"""Velocity dashboard data assembly — bottleneck heatmap for the DBI approval pipeline.
Aggregates station velocity baselines, currently stalled permits, and
department-level rollups for the /dashboard/bottlenecks page.
"""
from __future__ import annotations
import logging
from dataclasses import dataclass, field
from src.db import BACKEND, query
from web.station_velocity import get_station_baselines, StationBaseline
logger = logging.getLogger(__name__)
# ── Portfolio station detection ───────────────────────────────────────────────
def get_portfolio_stations(user_id: int) -> dict:
"""Find stations where the user's watched permits are currently pending.
Returns:
{
"stations": set[str], # station codes with user's permits pending
"permit_map": {permit: station} # which permit is at which station
"permit_numbers": list[str], # all watched permit numbers (any type)
}
"""
from web.auth import get_watches
watches = get_watches(user_id)
# Collect all permit numbers from watch items
permit_numbers: list[str] = []
for w in watches:
if w.get("permit_number"):
permit_numbers.append(w["permit_number"].strip())

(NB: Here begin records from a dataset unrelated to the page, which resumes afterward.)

-- ==== Sys2Proof/WellFormed.lean ====
section
/-! DEFINITION. Which commands can reach the part at all: every field fits its width on the wire (R186), every list
fits the length its message gives (12.3), a raw code has 12 bits (2.2). The ranges a command ALLOWS are not checked
here: a field outside them reaches the part and is refused (R163). -/

namespace Sys2Proof

/-- A field of one byte. -/
abbrev fits1 (n : Nat) : Bool := decide (n < 2 ^ 8)

/-- A field of two bytes. -/
abbrev fits2 (n : Nat) : Bool := decide (n < 2 ^ 16)

/-- A field of three bytes. -/
abbrev fits3 (n : Nat) : Bool := decide (n < 2 ^ 24)

/-- The q and age of an entry record are two bytes each (12.4). -/
def EntryRecord.wf (r : EntryRecord) : Bool := fits2 r.q && fits2 r.age

/-- The widths of SET_PORTAL's fields (R186 applied to the ranges of R55). -/
def PortalFields.wf (c : PortalFields) : Bool :=
  fits1 c.primary && fits1 c.secondary && fits1 c.k && fits3 c.lthMin && fits3 c.lthCap && fits3 c.lthFallback &&
  fits2 c.w && fits2 c.up && fits2 c.dn && fits1 c.deadBand && fits1 c.fallHoldLength && fits1 c.staleLimit &&
  fits1 c.holdLimit && fits1 c.recoverCount && fits2 c.disagreement && fits2 c.uMin && fits2 c.updateInterval

/-- The command's fields fit their widths, its lists their message's length, a raw code its 12 bits. -/
def Instr.wf : Instr → Bool
  | .fullReset => true
  | .enter slot line address portal stage cls q age pinCode =>
      fits2 slot && fits1 line && fits1 address && fits1 portal && fits1 stage && fits1 cls && fits2 q && fits2 age
        && fits2 pinCode
  | .amend slot _ portal stage cls q age line address =>
      fits2 slot && fits1 portal && fits1 stage && fits1 cls && fits2 q && fits2 age && fits1 line && fits1 address
  | .suspend slot => fits2 slot
  | .resume slot => fits2 slot
  | .retire slot => fits2 slot
  | .pin slot code => fits2 slot && fits2 code
  | .unpin slot => fits2 slot
  | .locate slot => fits2 slot
  | .lookup slot => fits2 slot
  | .find line address => fits1 line && fits1 address
  | .openWindow first last direction => fits2 first && fits2 last && fits1 direction
  | .writeNext records => decide (1 ≤ records.length) && decide (records.length ≤ 16) && records.all EntryRecord.wf
  | .readNext count => fits1 count
  | .readMarks => true
  | .clearMarks _ => true
  | .ageTickExpiry => true
  | .setChannel channel offset gain low high =>
      fits1 channel && fits2 offset && fits2 gain && fits3 low && fits3 high
  | .setScan positions interval => decide (positions.length = 8) && positions.all fits1 && fits2 interval
  | .readChannel channel => fits1 channel
  | .scanTimerExpiry => true
  | .conversionComplete raw => decide (raw < 2 ^ 12)
  | .setPortal portal fields => fits1 portal && fields.wf
  | .setRole portal role => fits1 portal && fits1 role
  | .setManual portal luminance => fits1 portal && fits3 luminance
  | .setAuto portal => fits1 portal
  | .readPortal portal => fits1 portal
  | .updateTimerExpiry _ => true
  | .setStages portal count pairs =>
      fits1 portal && decide (pairs.length = count) && decide (4 + 5 * count ≤ 250)
        && pairs.all (fun p => fits2 p.1 && fits3 p.2)
  | .setCompute mode thermal ceiling => fits1 mode && fits2 thermal && fits2 ceiling
  | .setMaintenance count rows =>
      decide (rows.length = count) && decide (3 + 4 * count ≤ 250) && rows.all (fun r => fits2 r.1 && fits2 r.2)
  | .setCurve cls points => fits1 cls && decide (points.length = 17) && points.all fits2
  | .readTables cls => fits1 cls
  | .inputLevelChange _ _ => true
  | .debounceExpiry _ => true
  | .force _ _ => true
  | .unforce _ _ => true
  | .limit _ _ => true
  | .unlimit _ _ => true
  | .freeze _ _ => true
  | .unfreeze _ _ => true
  | .setInput input function _ sense polarity => fits1 input && fits1 function && fits1 sense && fits1 polarity
  | .readInputs => true
  | .forwardFrameEnd _ => true
  | .contention _ => true
  | .replyOutcome _ _ => true
  | .transactionEnd _ => true
  | .faultWaitExpiry _ => true
  | .probeEnd _ => true
  | .setLines _ missLimit => fits1 missLimit
  | .readLine line => fits1 line
  | .addressCharacter _ => true
  | .dataCharacter _ => true
  | .gapTimerExpiry => true
  | .responseStart => true
  | .responseEnd => true
  | .setLink station baud => fits1 station && fits1 baud
  | .setMask _ => true
  | .clearEvents _ => true
  | .readStatus => true
  | .store => true
  | .storeWriteComplete _ => true
  | .restart => true
  | .spoiledCharacter => true
  | .backwardFrameStart _ _ => true
  | .powerLoss => true

end Sys2Proof
end

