-- ==== Sys2Proof/Config.lean ====
section
/-! DEFINITION. What the spec fixes once for every part (durations, counts). -/

namespace Sys2Proof.Config

/-- A conversion completes 20 ms after it begins (R38). -/
def conversionMs : Nat := 20

/-- The age tick expires every six minutes (R32). -/
def ageTickMs : Nat := 360000

/-- An input's debounce timer (R118). -/
def debounceMs : Nat := 40

/-- The fault wait of a FAULTED line (R149). -/
def faultWaitMs : Nat := 2000

/-- The gap timer's length, in character times (R160). -/
def gapCharacterTimes : Nat := 5

/-- The reply window opens this long after the forward frame ends, in microseconds (R130). -/
def windowOpensMicros : Nat := 2000

/-- The reply window closes this long after the forward frame ends, in microseconds (R130). -/
def windowClosesMicros : Nat := 10000

/-- A queued frame that goes unpolled: the run count at which the queue yields to a poll (R140). -/
def runLimit : Nat := 8

/-- The contention count at which a line is faulted (R149). -/
def contentionLimit : Nat := 4

/-- A release is sent at most this many times (R22, R144). -/
def releaseAttempts : Nat := 3

/-- The top of the luminance scale, in tcd (Units). -/
def topLuminance : Nat := 99999

end Sys2Proof.Config
end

# For parcel/address watches, we'd need to look up permits — skip for now
# (Most power users watch by permit number directly)
if not permit_numbers:
return {"stations": set(), "permit_map": {}, "permit_numbers": []}
ph = _ph()
placeholders = ", ".join([ph] * len(permit_numbers))
try:
rows = query(
f"""
SELECT DISTINCT application_number, station
FROM addenda
WHERE application_number IN ({placeholders})
AND finish_date IS NULL
AND arrive IS NOT NULL
ORDER BY station
""",
permit_numbers,
)
except Exception:
logger.debug("get_portfolio_stations query failed", exc_info=True)
rows = []
stations: set[str] = set()
permit_map: dict[str, str] = {}
for r in rows:
pnum = r[0] or ""
station = r[1] or ""
if station:
stations.add(station.upper())
if pnum and station:
permit_map[pnum] = station.upper()
return {
"stations": stations,
"permit_map": permit_map,
"permit_numbers": permit_numbers,
}
def _ph() -> str:
return "%s" if BACKEND == "postgres" else "?"

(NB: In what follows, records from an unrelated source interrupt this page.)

/-- The state after the first full reset of a part whose store was never written: the factory defaults of 10.4, an empty
roster with every mark set, every block at the reset values of its chapter, and STORE_BAD set with the fault output
asserted (log 4). The timers' lengths stand for "started" (log 3). -/
def Obligations.ResetState : Prop :=
  let s := State.reset
  s.powered = true ∧
  (∀ ch, s.settings.channels.get ch = ⟨0, 256, 0, 99999⟩) ∧
  (∀ i : Fin 8, s.settings.scanList.get i = some i) ∧ s.settings.scanInterval = 500 ∧
  (∀ p : Fin 4, let c := s.settings.portals.get p
    c.role = .entrance ∧ (c.primary.map (·.val), c.secondary.map (·.val)) = (some (2 * p.val), some (2 * p.val + 1)) ∧
    (c.k, c.lthMin, c.lthCap, c.lthFallback) = (50, 20, 3000, 3000) ∧ (c.w, c.up, c.dn, c.deadBand) = (32, 200, 20, 10) ∧
    (c.fallHoldLength, c.staleLimit, c.holdLimit, c.recoverCount) = (30, 5, 60, 3) ∧
    (c.disagreement, c.uMin, c.updateInterval) = (300, 100, 1000) ∧ c.stageCount = 5 ∧
    c.stages.cells = [⟨1000, 60⟩, ⟨500, 60⟩, ⟨250, 60⟩, ⟨100, 60⟩, ⟨0, 60⟩, ⟨0, 0⟩, ⟨0, 0⟩, ⟨0, 0⟩]) ∧
  (∀ cls, (s.settings.curves.get cls).cells =
    [0, 64, 128, 192, 256, 320, 384, 448, 512, 575, 639, 703, 767, 831, 895, 959, 1023]) ∧
  s.settings.maintenance = [⟨0, 1000⟩] ∧ s.settings.compute = ⟨.nearest, 700, 6000⟩ ∧
  (∀ i, s.settings.inputs.get i = ⟨.none, 0#4, .level, .activeEnergised⟩) ∧
  s.settings.mask = flagBit .entryRecovered ||| flagBit .forceOn ∧ (∀ l, s.settings.enables.get l = true) ∧
  s.settings.missLimit = 3 ∧ (s.settings.station, s.settings.baud) = (31, .b19200) ∧
  (∀ k, entryAt s k = Entry.freed) ∧ s.roster.marks = BitVec.allOnes 32 ∧ s.roster.window = none ∧
  s.roster.ageTick.isRunning = true ∧ (∀ ch, s.scanner.readings.get ch = ⟨none, .none, 0#8⟩) ∧ s.scanner.scan = none ∧
  s.scanner.timer = .running 500 ∧
  (∀ p, let live := s.portals.get p
    live.control = .start ∧ live.filtered = 0 ∧ live.seeded = false ∧ live.trend = .flat ∧
    (live.fallHold, live.holdCount, live.goodCount) = (0, 0, 0) ∧ (live.cause, live.priorCause) = (.none, .none) ∧
    live.manualLth = 0 ∧ live.disagreeing = false ∧ live.riseJump = true ∧
    (live.controlLth, live.appliedLth) = (3000, 3000) ∧ (live.primarySight, live.secondarySight) = (⟨none, 0⟩, ⟨none, 0⟩) ∧
    live.stages.cells.map (fun st => (st.requirement, st.q)) =
      [(3000, 3000), (1500, 1500), (750, 750), (300, 300), (60, 60), (0, 0), (0, 0), (0, 0)] ∧
    (∀ j, let st := live.stages.get j
      (st.capacity, st.u, st.shortfall, st.flags) = (0, 0, 0, StageFlags.clear)) ∧
    live.updated = false ∧ live.timer = .running 1000) ∧
  (∀ i, let input := s.overrides.inputs.get i
    input.accepted = none ∧ input.debounce = some ⟨input.physical, .running 40⟩) ∧
  (s.overrides.forceLatch, s.overrides.limitLatch, s.overrides.freeze) = (0#4, 0#4, 0#4) ∧
  (∀ l, let u := s.lines.get l
    u.faulted = false ∧ u.queue = [] ∧ u.cursor = 0 ∧ (u.contentions, u.run) = (0, 0) ∧ u.inFlight = none ∧
    u.faultWait = .idle ∧ lineState s l = .idle) ∧
  s.link = asleep ∧ s.events = ⟨flagBit .storeBad, .released⟩ ∧ s.store.state = .idle ∧ s.store.complete = false ∧
  s.pending = []

/-- A full reset loads a good image, and with a bad one takes the factory defaults, 256 FREE slots and STORE_BAD; either way every
block starts from its reset values, each line considers its first transaction, and the image stays as it is. A portal starts lit for its
role: the applied Lth is Lth_fallback for an ENTRANCE and 0 for an EXIT or CLOSED portal, each stage in use stands at its requirement, and
an unused position holds zeros. -/
def Obligations.FullResetResult : Prop :=
  (∀ s : State,
     let good := imageGood s.store
     let settings := if good then s.store.image.settings else Settings.defaults
     let slots := if good then s.store.image.slots.map Entry.atReset else Tbl.fill 256 Entry.freed
     let flags := if good then 0#48 else flagBit .storeBad
     exec .fullReset s = .next (considerAll
       { powered := true
         settings := settings
         roster := ⟨slots, BitVec.allOnes 32, none, .running 360000⟩
         scanner := ⟨Tbl.fill 8 ⟨none, .none, 0#8⟩, none, .running settings.scanInterval⟩
         portals := settings.portals.map (portalAtReset settings.compute.mode)
         overrides := ⟨s.overrides.inputs.map fun i => ⟨i.physical, none, some ⟨i.physical, .running 40⟩⟩, 0#4, 0#4, 0#4⟩
         lines := Tbl.fill 4 LineUnit.initial
         link := asleep
         events := ⟨flags, faultOutputOf flags settings.mask⟩
         store := { s.store with state := .idle }
         pending := s.pending })) ∧
  ∀ (mode : Rounding) (c : PortalConfig),
    let applied := if c.role = .entrance then c.lthFallback else 0
    ∃ stages : Tbl Stage 8,
      portalAtReset mode c =
        { control := .start, filtered := 0, seeded := false, trend := .flat, fallHold := 0, holdCount := 0, goodCount := 0,
          cause := .none, priorCause := .none, manualLth := 0, disagreeing := false, riseJump := true,
          controlLth := c.lthFallback, appliedLth := applied, primarySight := ⟨none, 0⟩, secondarySight := ⟨none, 0⟩,
          stages := stages, updated := false, timer := .running c.updateInterval } ∧
      ∀ j : Fin 8, let r := (requirements mode c applied).getD j.val 0
        stages.get j = if j.val < c.stageCount then ⟨r, r, 0, 0, 0, StageFlags.clear⟩
          else ⟨0, 0, 0, 0, 0, StageFlags.clear⟩
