-- ==== Sys2Proof/Laws/State.lean ====
section
/-! SUPPORT. What each update of the state leaves in each field, one lemma a field. -/

namespace Sys2Proof.Machine

open Sys2Proof

/-! ### putEntry -/

@[simp] theorem putEntry_powered (k : Fin 256) (e : Entry) (s : State) : (putEntry k e s).powered = s.powered := rfl
@[simp] theorem putEntry_settings (k : Fin 256) (e : Entry) (s : State) :
    (putEntry k e s).settings = s.settings := rfl
@[simp] theorem putEntry_roster (k : Fin 256) (e : Entry) (s : State) :
    (putEntry k e s).roster = { s.roster with slots := s.roster.slots.set k e } := rfl
@[simp] theorem putEntry_scanner (k : Fin 256) (e : Entry) (s : State) : (putEntry k e s).scanner = s.scanner := rfl
@[simp] theorem putEntry_portals (k : Fin 256) (e : Entry) (s : State) : (putEntry k e s).portals = s.portals := rfl
@[simp] theorem putEntry_overrides (k : Fin 256) (e : Entry) (s : State) :
    (putEntry k e s).overrides = s.overrides := rfl
@[simp] theorem putEntry_lines (k : Fin 256) (e : Entry) (s : State) : (putEntry k e s).lines = s.lines := rfl
@[simp] theorem putEntry_link (k : Fin 256) (e : Entry) (s : State) : (putEntry k e s).link = s.link := rfl
@[simp] theorem putEntry_events (k : Fin 256) (e : Entry) (s : State) : (putEntry k e s).events = s.events := rfl
@[simp] theorem putEntry_store (k : Fin 256) (e : Entry) (s : State) : (putEntry k e s).store = s.store := rfl
@[simp] theorem putEntry_pending (k : Fin 256) (e : Entry) (s : State) : (putEntry k e s).pending = s.pending := rfl

/-! ### mark -/

@[simp] theorem mark_powered (k : Fin 256) (s : State) : (mark k s).powered = s.powered := rfl
@[simp] theorem mark_settings (k : Fin 256) (s : State) : (mark k s).settings = s.settings := rfl
@[simp] theorem mark_roster (k : Fin 256) (s : State) :
    (mark k s).roster = { s.roster with marks := s.roster.marks ||| blockBit k } := rfl
@[simp] theorem mark_scanner (k : Fin 256) (s : State) : (mark k s).scanner = s.scanner := rfl
@[simp] theorem mark_portals (k : Fin 256) (s : State) : (mark k s).portals = s.portals := rfl
@[simp] theorem mark_overrides (k : Fin 256) (s : State) : (mark k s).overrides = s.overrides := rfl
@[simp] theorem mark_lines (k : Fin 256) (s : State) : (mark k s).lines = s.lines := rfl
@[simp] theorem mark_link (k : Fin 256) (s : State) : (mark k s).link = s.link := rfl
@[simp] theorem mark_events (k : Fin 256) (s : State) : (mark k s).events = s.events := rfl
@[simp] theorem mark_store (k : Fin 256) (s : State) : (mark k s).store = s.store := rfl
@[simp] theorem mark_pending (k : Fin 256) (s : State) : (mark k s).pending = s.pending := rfl

/-! ### closeWindow -/

@[simp] theorem closeWindow_powered (s : State) : (closeWindow s).powered = s.powered := rfl
@[simp] theorem closeWindow_settings (s : State) : (closeWindow s).settings = s.settings := rfl
@[simp] theorem closeWindow_roster (s : State) : (closeWindow s).roster = { s.roster with window := none } := rfl
@[simp] theorem closeWindow_scanner (s : State) : (closeWindow s).scanner = s.scanner := rfl
@[simp] theorem closeWindow_portals (s : State) : (closeWindow s).portals = s.portals := rfl
@[simp] theorem closeWindow_overrides (s : State) : (closeWindow s).overrides = s.overrides := rfl
@[simp] theorem closeWindow_lines (s : State) : (closeWindow s).lines = s.lines := rfl
@[simp] theorem closeWindow_link (s : State) : (closeWindow s).link = s.link := rfl
@[simp] theorem closeWindow_events (s : State) : (closeWindow s).events = s.events := rfl
@[simp] theorem closeWindow_store (s : State) : (closeWindow s).store = s.store := rfl
@[simp] theorem closeWindow_pending (s : State) : (closeWindow s).pending = s.pending := rfl

/-! ### withWindow -/

@[simp] theorem withWindow_powered (w : Window) (s : State) : (withWindow w s).powered = s.powered := rfl
@[simp] theorem withWindow_settings (w : Window) (s : State) : (withWindow w s).settings = s.settings := rfl
@[simp] theorem withWindow_roster (w : Window) (s : State) :
    (withWindow w s).roster = { s.roster with window := some w } := rfl
@[simp] theorem withWindow_scanner (w : Window) (s : State) : (withWindow w s).scanner = s.scanner := rfl
@[simp] theorem withWindow_portals (w : Window) (s : State) : (withWindow w s).portals = s.portals := rfl
@[simp] theorem withWindow_overrides (w : Window) (s : State) : (withWindow w s).overrides = s.overrides := rfl
@[simp] theorem withWindow_lines (w : Window) (s : State) : (withWindow w s).lines = s.lines := rfl
@[simp] theorem withWindow_link (w : Window) (s : State) : (withWindow w s).link = s.link := rfl
@[simp] theorem withWindow_events (w : Window) (s : State) : (withWindow w s).events = s.events := rfl
@[simp] theorem withWindow_store (w : Window) (s : State) : (withWindow w s).store = s.store := rfl
@[simp] theorem withWindow_pending (w : Window) (s : State) : (withWindow w s).pending = s.pending := rfl

/-! ### clearConfirmed -/

@[simp] theorem clearConfirmed_powered (l : Fin 4) (s : State) : (clearConfirmed l s).powered = s.powered := rfl
@[simp] theorem clearConfirmed_settings (l : Fin 4) (s : State) : (clearConfirmed l s).settings = s.settings := rfl
@[simp] theorem clearConfirmed_scanner (l : Fin 4) (s : State) : (clearConfirmed l s).scanner = s.scanner := rfl
@[simp] theorem clearConfirmed_portals (l : Fin 4) (s : State) : (clearConfirmed l s).portals = s.portals := rfl
@[simp] theorem clearConfirmed_overrides (l : Fin 4) (s : State) : (clearConfirmed l s).overrides = s.overrides := rfl
@[simp] theorem clearConfirmed_lines (l : Fin 4) (s : State) : (clearConfirmed l s).lines = s.lines := rfl
@[simp] theorem clearConfirmed_link (l : Fin 4) (s : State) : (clearConfirmed l s).link = s.link := rfl
@[simp] theorem clearConfirmed_events (l : Fin 4) (s : State) : (clearConfirmed l s).events = s.events := rfl
@[simp] theorem clearConfirmed_store (l : Fin 4) (s : State) : (clearConfirmed l s).store = s.store := rfl
@[simp] theorem clearConfirmed_pending (l : Fin 4) (s : State) : (clearConfirmed l s).pending = s.pending := rfl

# ── Health thresholds (in median days) ───────────────────────────────────────
def _health_tier(median_days: float | None) -> str:
"""Return color tier based on median turnaround days."""
if median_days is None:
return "unknown"
if median_days < 1:
return "fast" # green — same day
elif median_days < 7:
return "normal" # blue — within a week
elif median_days < 30:
return "slow" # yellow — weeks
elif median_days < 90:
return "critical" # orange — months
else:
return "severe" # red — quarter+
TIER_LABELS = {
"fast": "Same day",
"normal": "Days",
"slow": "Weeks",
"critical": "Months",
"severe": "Quarter+",
"unknown": "No data",
}
TIER_CSS = {
"fast": "tier-fast",
"normal": "tier-normal",
"slow": "tier-slow",
"critical": "tier-critical",
"severe": "tier-severe",
"unknown": "tier-unknown",
}
# ── Currently stalled / held queries ─────────────────────────────────────────
@dataclass
class StalledPermit:
permit_number: str
station: str
days_pending: int
reviewer: str | None
hold_description: str | None
is_held: bool
def _get_stalled_permits(limit: int = 50) -> list[StalledPermit]:
"""Fetch permits currently stalled (pending >14 days, no finish_date)."""
ph = _ph()
try:
if BACKEND == "postgres":
rows = query(
f"""
SELECT
application_number,
station,
CURRENT_DATE - arrive::date AS days_pending,
plan_checked_by,
hold_description,
CASE WHEN hold_description IS NOT NULL AND hold_description != ''
THEN TRUE ELSE FALSE END AS is_held
FROM addenda
WHERE finish_date IS NULL
AND arrive IS NOT NULL
AND CURRENT_DATE - arrive::date > 14
ORDER BY days_pending DESC NULLS LAST
LIMIT {ph}
""",
(limit,),
)
else:
rows = query(
f"""
SELECT
application_number,
station,
CAST(julianday('now') - julianday(arrive) AS INTEGER) AS days_pending,
plan_checked_by,
hold_description,
CASE WHEN hold_description IS NOT NULL AND hold_description != ''
THEN 1 ELSE 0 END AS is_held
FROM addenda
WHERE finish_date IS NULL
AND arrive IS NOT NULL
AND julianday('now') - julianday(arrive) > 14
ORDER BY days_pending DESC
LIMIT {ph}
""",
(limit,),
)
except Exception:
logger.debug("_get_stalled_permits query failed", exc_info=True)
return []
return [
StalledPermit(
permit_number=r[0] or "",
station=r[1] or "",
days_pending=int(r[2]) if r[2] is not None else 0,
reviewer=r[3] or None,
hold_description=(r[4] or "").strip() or None,
is_held=bool(r[5]),
)
for r in rows
]
# ── Department rollup ────────────────────────────────────────────────────────
@dataclass
class DeptRollup:
department: str
station_count: int
total_samples: int
avg_median_days: float | None
slowest_station: str | None
slowest_days: float | None
def _get_department_rollup(baselines: list[StationBaseline]) -> list[DeptRollup]:
"""Group station baselines by department prefix."""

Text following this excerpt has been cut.